February 22, 2023
This page provides announcements of newly released features available in DataRobot's SaaS single- and multi-tenant AI Platform, with links to additional resources. With the February deployment, DataRobot's AI Platform delivered the following new GA and Public Preview features. From the release center you can also access:
Features grouped by capability
Quick Autopilot improvements now available for time series¶
With this month’s release, Quick Autopilot has been streamlined for time series projects, speeding experimentation. In the new version of Quick, to maximize runtime efficiency, DataRobot no longer automatically generates and fits the DR Reduced Features list, as fitting requires retraining models. Models are still trained at the maximum sample size for each backtest, defined by the project’s date/time partitioning. The specific number of models run varying by project and target type. See the documentation on the model recommendation process for alternate methods to build a reduced feature list.
Retraining Combined Models now faster¶
Now generally available, time series segmented models now support retraining on the same feature list and blueprint as the original model without the need to rerun Autopilot or feature reduction. Previously, rerunning Autopilot was the only way to retrain this model type. This new support creates parity in retraining between retraining a non-segmented time series model and a segmented model. Because the improvement ensures that retraining leverages the feature reduction computations from the original, only newly introduced features need to go through that process, saving time and adding flexibility. Note that retraining retrains the champion of a segment, it does not rerun the project and select a new champion.
Python and Java Scoring Code snippets¶
Now generally available, DataRobot allows you to use Scoring Code via Python and Java. Although the underlying Scoringe Code is based off Java, DataRobot now provides the DataRobot Prediction Library to make predictions using various prediction methods supported by DataRobot via a Python API. The library provides a common interface for making predictions, making it easy to swap out any underlying implementation. Access Scoring Code for Python and Java from a model in the Leaderboard or from a deployed model that supports Scoring Code.
Export deployment data¶
Now generally available, on a deployment’s Data Export tab, you can export stored training data, prediction data, and actuals to compute and monitor custom business or performance metrics on the Custom Metrics tab or outside DataRobot. You can export the available deployment data for a specified model and time range. To export deployment data, make sure your deployment stores prediction data, generate data for the required time range, and then view or download that data.

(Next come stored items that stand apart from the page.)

-- ==== Sys2Proof/Laws/Exec.lean ====
section
/-! SUPPORT. Everything exec can do, said once over all the constructors. -/

namespace Sys2Proof.Machine

/-- A legal length and an instruction tag. -/
def Record.decoded (r : Record) : Prop := (r.length = 2#3 ∨ r.length = 4#3) ∧ r.opcode.isInstruction = true

/-- exec drives a record that depends on the instruction alone, or takes one of the two shared paths. -/
theorem exec_cases (i : Instr) :
    (∃ r : Record, r.decoded ∧ r.length = BitVec.ofNat 3 i.size ∧ ∀ s, exec i s = emit r s) ∨
    (i = .illegalLong ∧ ∀ s, exec i s = emitIllegal 2#3 s) ∨
    ((i.size = 2 ∨ i.size = 4) ∧ ∀ s, exec i s = emitUnimplemented (BitVec.ofNat 3 i.size) s) := by
  cases i <;> first
    | exact .inl ⟨_, ⟨.inl rfl, rfl⟩, rfl, fun _ => rfl⟩
    | exact .inl ⟨_, ⟨.inr rfl, rfl⟩, rfl, fun _ => rfl⟩
    | exact .inr (.inl ⟨rfl, fun _ => rfl⟩)
    | exact .inr (.inr ⟨.inl rfl, fun _ => rfl⟩)
    | exact .inr (.inr ⟨.inr rfl, fun _ => rfl⟩)

/-- exec never faults: the block raises nothing (R320). -/
theorem exec_ne_fault (i : Instr) (s : State) (f : Fault) : exec i s ≠ .fault f := by
  rcases exec_cases i with ⟨r, -, -, h⟩ | ⟨-, h⟩ | ⟨-, h⟩ <;> rw [h]
  · simp [emit]
  · obtain ⟨t, ht, -⟩ := emitIllegal_next 2#3 s
    simp [ht]
  · rcases hp : s.policy
    · simp [emitUnimplemented_continuePast _ s hp]
    · simp [emitUnimplemented_trapOrRefuse _ s hp]

end Sys2Proof.Machine
end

The initial release of the deployment data export feature enforces some row count limitations. For details, review the considerations in the feature documentation.
For more information, see the Data Export tab documentation.
Create custom metrics¶
Now generally available, on a deployment's Custom Metrics tab, you can use the data you collect from the Data Export tab (or data calculated through other custom metrics) to compute and monitor up to 25 custom business or performance metrics. After you add a metric and upload data, a configurable dashboard visualizes a metric’s change over time and allows you to monitor and export that information. This feature enables you to implement your organization's specialized metrics to expand on the insights provided by DataRobot's built-in Service Health, Data Drift, and Accuracy metrics.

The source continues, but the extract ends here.